Cabrini University welcomed guests and panelists from around the world to its fourth biennial National Undergraduate Conference on Body Image on Thursday, Oct. 1. Presented in a virtual format for the first time, the conference explored “Diversity and the Body,” engaging dozens of attendees with a full-day itinerary including panels, lectures, a poetry slam, and discussions regarding how body image and body positivity are closely aligned with issues of race, sexuality, and mental health.
“The silver lining of holding our Body Image Conference virtually during the ongoing pandemic is that it allowed us to feature the perspectives of international scholars and guests who would not have been able to attend otherwise,” said Michelle Filling-Brown, PhD, Dean of the School of Humanities and Social Sciences and Co-Editor of Cabrini’s Body Studies Journal. “We are grateful for the support of the KatherineAlexandra Foundation, which has supported culturally relevant body studies initiatives across Cabrini’s School of Humanities and Social Sciences and made our Body Image Conference series a continuous source of enlightenment since 2014.”
During a morning lecture that provided a primer for the importance of the day’s discussions, Celia E. Szelwach, DBA, Assistant Professor of Leadership and Organization Development and Change at Cabrini, cited a study that said, “Our communication impact is based seven percent on the content of what we say and 93 percent on our presence or being.”
The conference culminated in a keynote address by Amber Hikes, Chief Equity and Inclusion Officer at the American Civil Liberties Union (ACLU). Formerly the Executive Director of the Philadelphia Mayor’s Office of LGBTQ Affairs, Hikes focused her keynote on the tenets of allyship and the ways in which individuals can contribute to a body positive society.
Hikes used the virtual format to poll the audience and navigate the conversation based on the poll results. In one poll, she asked attendees what they thought about their bodies at age 4. Nearly three quarters of attendees said they trusted their bodies at that age, even if they had no awareness of a body image. A subsequent poll revealed that far fewer attendees had that mindset today, with 43 percent reporting that they liked their body but still harbored complicated feelings about it.

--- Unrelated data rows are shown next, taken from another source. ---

-- ==== Sys2Proof/Machine/Num.lean ====
section
/-! DEFINITION. Number formats, exact values, rounding and conversions (chapter 3 of the spec: R58 to R73, R515).
A floating value is exact: a dyadic number, an infinity or NaN; quotients are rounded from their numerator and
denominator. Flags are eight bits in the positions of ST (R77). -/

namespace Sys2Proof.Machine.Num

/-- Sticky flags, in the positions of ST bits 7:0 (R77). -/
abbrev Flags := BitVec 8

def fSAT : Flags := 0x80
def fAUF : Flags := 0x40
def fNV : Flags := 0x10
def fDZ : Flags := 0x08
def fOF : Flags := 0x04
def fUF : Flags := 0x02
def fNX : Flags := 0x01
def fNone : Flags := 0

/-- `f` where `b` holds, no flag otherwise. -/
def flagIf (b : Bool) (f : Flags) : Flags := if b then f else fNone

/-! ### Integer types (R58) -/

/-- Width in bits of an element of a type (R40, R59). -/
def width : Ty → Nat
  | .i8 | .u8 | .e4m3 | .e5m2 | .e8m0 => 8
  | .i16 | .u16 | .f16 | .bf16 => 16
  | .i32 | .u32 | .f32 => 32
  | .i64 | .u64 => 64
  | .e2m1 => 4
  | .px => 32

def isInt : Ty → Bool
  | .i8 | .i16 | .i32 | .i64 | .u8 | .u16 | .u32 | .u64 => true
  | _ => false

def isSigned : Ty → Bool
  | .i8 | .i16 | .i32 | .i64 => true
  | _ => false

/-- The vector floating class VF (R85). -/
def isVF : Ty → Bool
  | .f16 | .bf16 | .f32 => true
  | _ => false

/-- Any floating format but E8M0 (R59). -/
def isFloat : Ty → Bool
  | .f16 | .bf16 | .f32 | .e4m3 | .e5m2 | .e2m1 => true
  | _ => false

/-- The integer a bit pattern of `w` bits stands for. -/
def toInt (signed : Bool) (w : Nat) (b : Nat) : Int :=
  let u := b % 2 ^ w
  if signed && decide (2 ^ (w - 1) ≤ u) then (u : Int) - (2 ^ w : Nat) else (u : Int)

/-- The pattern of `w` bits of an integer modulo 2^w. -/
def wrap (w : Nat) (x : Int) : Nat := (x % ((2 ^ w : Nat) : Int)).toNat

def minOf (signed : Bool) (w : Nat) : Int := if signed then -((2 ^ (w - 1) : Nat) : Int) else 0
def maxOf (signed : Bool) (w : Nat) : Int :=
  if signed then ((2 ^ (w - 1) : Nat) : Int) - 1 else ((2 ^ w : Nat) : Int) - 1

/-- Clamp to the type's range; SAT where it clamps (R58, R92). -/
def satInt (signed : Bool) (w : Nat) (x : Int) : Nat × Flags :=
  if x < minOf signed w then (wrap w (minOf signed w), fSAT)
  else if x > maxOf signed w then (wrap w (maxOf signed w), fSAT)
  else (wrap w x, fNone)

/-! ### Floating formats (R59 to R61) -/

/-- An exact value: (−1)^neg × m × 2^e, an infinity, or NaN. -/
inductive Val where
  | nan
  | inf (neg : Bool)
  | fin (neg : Bool) (m : Nat) (e : Int)
  deriving DecidableEq, Repr

/-- Fraction width mb of the table of R59. -/
def mb : Ty → Nat
  | .f32 => 23
  | .f16 => 10
  | .bf16 => 7
  | .e4m3 => 3
  | .e5m2 => 2
  | .e2m1 => 1
  | _ => 0

def bias : Ty → Nat
  | .f32 | .bf16 => 127
  | .f16 | .e5m2 => 15
  | .e4m3 => 7
  | .e2m1 => 1
  | _ => 0

def emin (t : Ty) : Int := 1 - (bias t : Int)

/-- Exponent-field width. -/
def eb : Ty → Nat
  | .f32 | .bf16 => 8
  | .f16 | .e5m2 => 5
  | .e4m3 => 4
  | .e2m1 => 2
  | _ => 0

/-- A format with infinities (R59). -/
def hasInf : Ty → Bool
  | .f32 | .f16 | .bf16 | .e5m2 => true
  | _ => false

/-- The largest finite value as significand and exponent (R59). -/
def maxf : Ty → Nat × Int
  | .f32 => (2 ^ 24 - 1, 104)
  | .f16 => (2 ^ 11 - 1, 5)
  | .bf16 => (2 ^ 8 - 1, 120)
  | .e4m3 => (14, 5)
  | .e5m2 => (7, 13)
  | .e2m1 => (3, 1)
  | _ => (0, 0)

/-- Canonical NaN (R59, R60). E8M0's NaN is 0xFF (R61). -/
def canon : Ty → Nat
  | .f32 => 0x7FC00000
  | .f16 => 0x7E00
  | .bf16 => 0x7FC0
  | .e4m3 => 0x7F
  | .e5m2 => 0x7E
  | .e8m0 => 0xFF
  | _ => 0

/-- Value of a bit pattern (R59, R61, R62); an E2M1 code alone. -/
def val (t : Ty) (b : Nat) : Val :=
  match t with
  | .e8m0 => if b % 256 = 255 then .nan else .fin false 1 ((b % 256 : Nat) - 127 : Int)
  | _ =>
    let f := b % 2 ^ mb t
    let e := b / 2 ^ mb t % 2 ^ eb t
    let s := decide (b / 2 ^ (mb t + eb t) % 2 = 1)
    let top := 2 ^ eb t - 1
    if t = .e4m3 ∧ e = 15 ∧ f = 7 then .nan
    else if hasInf t ∧ e = top then (if f = 0 then .inf s else .nan)
    else if e = 0 then .fin s f (emin t - mb t)
    else .fin s (2 ^ mb t + f) ((e : Int) - bias t - mb t)

/-- A signalling NaN pattern (R60). -/
def isSnan (t : Ty) (b : Nat) : Bool :=
  match t with
  | .f32 | .f16 | .bf16 | .e5m2 => val t b = .nan && decide (b / 2 ^ (mb t - 1) % 2 = 0)
  | _ => false

/-- Pattern of an infinity. -/
def encInf (t : Ty) (neg : Bool) : Nat :=
  (if neg then 2 ^ (mb t + eb t) else 0) + (2 ^ eb t - 1) * 2 ^ mb t

/-- Pattern of n × 2^qe, where n is at most 2^(mb+1) and, below 2^mb, qe is the subnormal unit (R59, R62). -/
def encFin (t : Ty) (neg : Bool) (n : Nat) (qe : Int) : Nat :=
  let sgn := if neg then 2 ^ (mb t + eb t) else 0
  if n < 2 ^ mb t then sgn + n
  else if n = 2 ^ (mb t + 1) then sgn + (qe + 1 + mb t + bias t).toNat * 2 ^ mb t
  else sgn + (qe + mb t + bias t).toNat * 2 ^ mb t + (n - 2 ^ mb t)

/-- ⌊log2(num ÷ den)⌋ of a positive quotient. -/
def flog2 (num den : Nat) : Int :=
  let l : Int := (Nat.log2 num : Int) - Nat.log2 den
  let below := if 0 ≤ l then decide (num < den * 2 ^ l.toNat) else decide (num * 2 ^ (-l).toNat < den)
  if below then l - 1 else l

/-- Round N ÷ D to an integer under a mode (R64); `neg` is the sign of the value, `r` the random word. -/
def roundN (m : RMode) (neg : Bool) (n d : Nat) (r : W32) : Nat :=
  let q := n / d
  let rem := n % d
  match m with
  | .rne => if 2 * rem > d ∨ (2 * rem = d ∧ q % 2 = 1) then q + 1 else q
  | .rna => if 2 * rem ≥ d then q + 1 else q
  | .rtz => q
  | .rdn => if neg && decide (rem ≠ 0) then q + 1 else q
  | .rup => if !neg && decide (rem ≠ 0) then q + 1 else q
  | .sr => (n * 2 ^ 24 + r.toNat % 2 ^ 24 * d) / (d * 2 ^ 24)

/-- a × 2^ea compared with b × 2^eb: the first is greater. -/
def gtScaled (a : Nat) (ea : Int) (b : Nat) (eb : Int) : Bool :=
  if ea ≤ eb then decide (a > b * 2 ^ (eb - ea).toNat) else decide (a * 2 ^ (ea - eb).toNat > b)
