/-- A bind record (R348). -/
def mkRec (mig : Bool) (base : BitVec 3) (asid phg rid : W16) : W64 :=
  1#1 ++ 0#1 ++ bit1 mig ++ 0#2 ++ base ++ base ++ 0#5 ++ asid ++ phg ++ rid

/-- Effective shed class of record i (R380). -/
def Core.shedClass (c : Core) (i : Nat) : Nat := (c.brshc.extractLsb' (4 * i) 3).toNat

/-- The record number that binds a region to the core. -/
def Core.recOf (c : Core) (rid : W16) : Option Nat :=
  (List.range 8).find? fun i => recV (c.brec.getD i 0) && recRid (c.brec.getD i 0) == rid

/-- Address space of the running activation: that of its record (R348, R385). -/
def Core.asid (c : Core) : W16 := match c.act with
  | some _ => recAsid c.curRec
  | none => 0

/-- Phase group of the running activation, if its core is bound to one (R196, R227). -/
def Core.group (c : Core) : Option W16 := if recV c.curRec then some (recPhg c.curRec) else none

/-- A queue state that belongs to a record. -/
def Core.rq (c : Core) (i : Nat) : RecQ := c.recq.getD i RecQ.reset

def Core.setRec (c : Core) (i : Nat) (r : RecQ) : Core := { c with recq := c.recq.set! i r }

/-! ### Scratchpad (R177 to R184) -/

/-- SPSIZE (R177). -/
def Core.spsize (c : Core) : Nat := 262144 - (c.spcfg.extractLsb' 0 3).toNat * 32768

/-- Power state of bank b: 0 run, 1 retention, 2 off (R182). -/
def Core.bankState (c : Core) (b : Nat) : Nat := (c.sppwr.extractLsb' (2 * b) 2).toNat

/-- The banks [off, off + n) touches (R47). -/
def banksOf (off n : Nat) : List Nat :=
  if n = 0 then [] else
    ((List.range ((off + n - 1) / 64 + 1 - off / 64)).map fun k => (off / 64 + k) % 3).eraseDups

def Core.bankOff (c : Core) (off n : Nat) : Bool := (banksOf off n).any fun b => c.bankState b == 2

/-- An access wakes the retention banks it touches (R183). -/
def Core.wakeBanks (c : Core) (off n : Nat) : Core :=
  { c with sppwr := (banksOf off n).foldl (fun r b => if c.bankState b = 1 then putField r (2 * b) 2 0 else r) c.sppwr }

/-- The scratchpad word at an offset (R181). -/
def Core.spGet (c : Core) (off : Nat) : Lane := KV.get ⟨0, false⟩ c.spad (off / 4)

/-- Write a word; an error it held is gone. -/
def Core.spPut (c : Core) (off : Nat) (v : Lane) : Core :=
  { c with spad := KV.putD ⟨0, false⟩ (off / 4) v c.spad, spBad := c.spBad.filter (· != off / 4) }

/-- No word of [off, off + n) holds an uncorrectable error. -/
def Core.sound (c : Core) (off n : Nat) : Bool := c.spBad.all fun w => !(decide (off < 4 * w + 4) && decide (4 * w < off + n))

/-- A read of [off, off + n) finds no uncorrectable error; one that does raises ECCU with the offset of the first such word
(R181, R444). -/
def Core.readable (c : Core) (off n : Nat) : Except Exn Unit :=
  if c.sound off n then .ok ()
  else .error (.flt .eccu (BitVec.ofNat 64 (((c.spBad.filter fun w => decide (off < 4 * w + 4) && decide (4 * w < off + n)).foldl
    (fun m w => min m (4 * w)) (off + n)))))

/-- `k` words from an offset. -/
def Core.spWords (c : Core) (off k : Nat) : List Lane := (List.range k).map fun i => c.spGet (off + 4 * i)

/-- Store words from an offset, without journaling (R300: engines and the network interface). -/
def Core.spStore (c : Core) (off : Nat) (l : List Lane) : Core :=
  l.zipIdx.foldl (fun c x => c.spPut (off + 4 * x.2) x.1) c

/-- The word at an offset once all that engines have sent to it has landed (R90). -/
def Core.spAhead (c : Core) (off : Nat) : Lane :=
  match c.land.reverse.find? fun x => x.2.1 / 4 == off / 4 with
  | some x => x.2.2
  | none => c.spGet off

/-- An engine's command sends words to scratchpad; each lands as a whole at a moment of its own, none later than the
command's completion (R90). -/
def Core.spSend (c : Core) (cmd off : Nat) (l : List Lane) : Core :=
  { c with land := c.land ++ l.zipIdx.map fun x => (cmd, off + 4 * x.2, x.1) }

/-- A word lands and wakes its bank; one bound for a bank that is off is lost with the bank (R183). -/
def Core.landWord (c : Core) (x : Nat × Nat × Lane) : Core :=
  if c.bankOff x.2.1 4 then c else (c.wakeBanks x.2.1 4).spPut x.2.1 x.2.2

/-- Every word of a command has landed. -/
def Core.landCmd (c : Core) (cmd : Nat) : Core :=
  (c.land.filter (·.1 == cmd)).foldl Core.landWord { c with land := c.land.filter (·.1 != cmd) }

/-- The oldest word bound for an offset lands. -/
def Core.landAt (c : Core) (off : Nat) : Core :=
  match c.land.find? fun x => x.2.1 / 4 == off / 4 with
  | some x => { c with land := c.land.erase x }.landWord x
  | none => c

/-- Checks of a local operand at `a`: alignment, SPSIZE, banks (R42, R179, R183, R217). -/
def Core.checkLocal (c : Core) (a : W64) (n align : Nat) : Except Exn Unit :=
  let off := a.toNat
  if off % align ≠ 0 then .error (.flt .align a)
  else if 0 < n ∧ off + n > c.spsize then .error (.flt .align (BitVec.ofNat 64 (max off c.spsize)))
  else if c.bankOff off n then .error (.flt .bankoff a)
  else .ok ()

/-- A block that the running activation must journal before its first write to it (R300). -/
def Core.mustJournal (c : Core) (a : Act) (blk : Nat) : Bool :=
  !a.irrev && a.named.any (fun r => decide (r.1 ≤ 64 * blk) && decide (64 * blk < r.1 + r.2)) &&
    !c.journal.any fun j => j.blk == blk

/-- The activation becomes irrevocable and its journal is discarded (R302). -/
def Core.makeIrrev (c : Core) : Core :=
  match c.act with
  | some a => { c with act := some { a with irrev := true }, journal := [] }
  | none => c

/-- Journal one 64-byte block if R300 asks for it; a 65th block makes the activation irrevocable. -/
def Core.journalBlock (c : Core) (blk : Nat) : Core :=
  match c.act with
  | none => c
  | some a =>
    if c.mustJournal a blk then
      if 64 ≤ c.journal.length then c.makeIrrev
      else { c with journal := c.journal ++ [⟨blk, c.spWords (64 * blk) 16⟩] }
    else c

/-- Journal every block of [off, off + n). -/
def Core.journalRange (c : Core) (off n : Nat) : Core :=
  if n = 0 then c else
    (List.range ((off + n - 1) / 64 + 1 - off / 64)).foldl (fun c k => c.journalBlock (off / 64 + k)) c

/-- Store words by an instruction of the activation (R300). -/
def Core.spWrite (c : Core) (off : Nat) (l : List Lane) : Core :=
  ((c.wakeBanks off (4 * l.length)).journalRange off (4 * l.length)).spStore off l

/-- Restore the journal, newest first (R301). -/
def Core.restoreJournal (c : Core) : Core :=
  { c.journal.foldr (fun j c => c.spStore (64 * j.blk) j.words) c with journal := [] }

/-! ### The accumulator (R87) -/

/-- Width tag of a word (R87). -/
def tagOf (w : W32) : BitVec 2 :=
  if w = 0 then 3
  else if w = (w.extractLsb' 0 8).signExtend 32 then 2
  else if w = (w.extractLsb' 0 16).signExtend 32 then 1
  else 0

def Core.alane (c : Core) (k : Nat) : ALane := c.a.getD k ALane.start

/-- Write a lane of A: a valid lane takes its tag, an invalid one keeps it (R87). -/
def Core.setA (c : Core) (k : Nat) (w : W32) (v : Bool) : Core :=
  { c with a := c.a.set! k ⟨w, v, if v then tagOf w else (c.alane k).tag⟩ }

/-! ### Regions, teams and counts -/

def State.region (s : State) (rid : W16) : Option Region := KV.find s.regions rid.toNat

def State.team (s : State) (n : Nat) (rid : W16) : Team := KV.get ⟨0, 0, 0, 0⟩ (s.chip n).teams rid.toNat

def State.setTeam (s : State) (n : Nat) (rid : W16) (t : Team) : State :=
  s.modChip n fun c => { c with teams := KV.put rid.toNat t c.teams }

/-- The team's counts of R313. -/
def State.countSent (s : State) (n : Nat) (rid : W16) (k : Nat) : State :=
  s.setTeam n rid { s.team n rid with sent := ((s.team n rid).sent + k) % 2 ^ 64 }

“Children start out with confidence in possibility, but our media, culture, and families chip away at this,” Hikes said. The goal, she suggested, is “collective liberation” in which we “focus our allyship on bodies that are different than ours and hold that respect for your own body.”
“None of us is free until all of us are free,” she said, indicating that the scope of body positivity intersects many issues of oppression, including racism, fat phobia, and homophobia.
A series of presentations by Cabrini students explored some of these topics more specifically, including senior Julia Smith’s examination of the relationship between sexual submission and domination and women’s feelings about their bodies and senses of sexuality. Senior Brittany Romano also explored the concept of the “never-ending closet” and how many individuals in the LGBTQ+ community struggle with accepting themselves even after they’ve come out.
Senior Ceonna Morris-Hayes then engaged the audience with her visual essay, “Black Fat Women Are Art,” in which she shared photos of herself that she said she once would have felt too insecure to share.
“Take a picture of yourself and get comfortable with it,” Morris-Hayes said.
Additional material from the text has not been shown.